Я перестаю жевать и проглатываю большой кусок печенья, едва не подавившись в процессе.
— Я… Я встречалась с ним. Он взял на себя твою преподавательскую роль. Помнишь? — Я говорю это мягко, ее глаза стекленеют.
— Нет… нет… он в Кембридже. Ты, должно быть, говоришь о ком-то другом. Думаю, мне то известно, где мой сын, Элоиза. — Она огрызается и бросает печенье на пол. — Ты говоришь о другом человеке. Я только вчера вечером разговаривала с ним по телефону, по его кембриджской линии.
— Джудит… — пробую сказать я, но она поднимает руку и тут же зовет своего мужа, который вбегает внутрь.
— Что такое?
Я смотрю на него испуганными глазами.
— Где Айзек? — Коротко спрашивает Джудит, ее настроение явно испорчено.
Мистер Прайс смотрит на часы.
— Полагаю, все еще в школе проверяет домашние работы. А что?
— В какой школе? — Она почти кричит, теперь уже стоя.
— Моей школе. Что случилось?
Ее дыхание учащается.
— Нет… он в Кембридже.
— Нет, Джудит, это не так, — говорит мистер Прайс так мягко и спокойно, как пыталась сказать я. — Он вернулся домой два месяца назад.
Ее рука тянется к сердцу, а рот открывается и закрывается.
— Я… Конечно… как глупо с моей стороны. — Она смотрит на беспорядок, который устроила на полу, и тяжело вздыхает. — Прошу прощения за свою вспышку. Не знаю, что на меня нашло.

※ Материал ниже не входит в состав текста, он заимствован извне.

/-- Host registers with a companion word (R379, Acc RL), and the RL parameters of the block tables. -/
inductive RlReg where
  | serial
  | time
  | ferrTime
  /-- An RL parameter: its 32-bit parameter ID (R8). -/
  | param (id : Nat)
  deriving DecidableEq, Repr

/-- An event record as it travels in a LOG frame (R333, R437). -/
structure WireRec where
  source   : Nat
  reaction : Nat
  time     : Nat
  payload  : List Nat
  conseq   : Bool := false
  forced   : Bool := false
  coalesced : Bool := false
  lost     : Bool := false
  count    : Nat := 1
  node     : Nat := 0
  primary  : Nat := 0x7FF
  first    : Nat := 0
  deriving DecidableEq, Repr

/-- The nodes that a frame goes to and comes from (12 R333). -/
structure FrameEnds where
  dst : Nat
  src : Nat
  deriving DecidableEq, Repr

/-- SEQ and CRC-32 of a frame (12 R333). -/
structure FrameSeal where
  seq : Nat
  crc : BitVec 32
  deriving DecidableEq, Repr

/-- What SOF and EOF of a received frame hold beside its class and length: nodes, SEQ, CRC-32 (12 R333). -/
structure FrameHdr extends FrameEnds, FrameSeal where
  deriving DecidableEq, Repr

/-- The port that a frame arrives on, with the frame's header and check code. -/
structure FrameRx where
  port : Port
  h    : FrameHdr
  deriving DecidableEq, Repr

/-- The port that a control block arrives on, with the block's CRC-8 (12 R329). -/
structure BlockRx where
  port : Port
  crc  : BitVec 8
  deriving DecidableEq, Repr

/-- The port that a C0 block arrives on, with the CRC-8 of each of its two copies (12 R330). -/
structure C0Rx where
  port : Port
  crcs : BitVec 8 × BitVec 8
  deriving DecidableEq, Repr

/-- RESULT and REASON of a STOP block (12 R330, R351). -/
structure StopCause where
  result : Nat
  reason : Nat
  deriving DecidableEq, Repr

/-- What a TRAIN block says of its sender's receiver: the preset that it asks for, and whether it is locked (13 R363). -/
structure RxState where
  preset : Nat
  locked : Bool
  deriving DecidableEq, Repr

/-- A lane whose connection change is over, with the self-check of the switch (05 R160, R181). -/
structure ConnDone where
  chan        : Chan
  selfCheckOk : Bool
  deriving DecidableEq, Repr

/-- A firmware image of `sup.fw_load`: its version and the microcode image that it holds (14 R401; 02 R80). -/
structure FwImage where
  version : Nat
  ucode   : UImage
  deriving DecidableEq, Repr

— Я закончу с чаем, — говорю я мистеру Прайсу, чье сердце с каждой секундой разбивается все сильнее. Я вижу это по его глазам.
Он сжимает мое плечо, когда я прохожу мимо, но ничего не говорит.
Еще слишком рано для этого… Я не могу сейчас потерять Джудит из-за этой забытой богом болезни, не так скоро после Кристал. Должно же быть что-то, что можно сделать.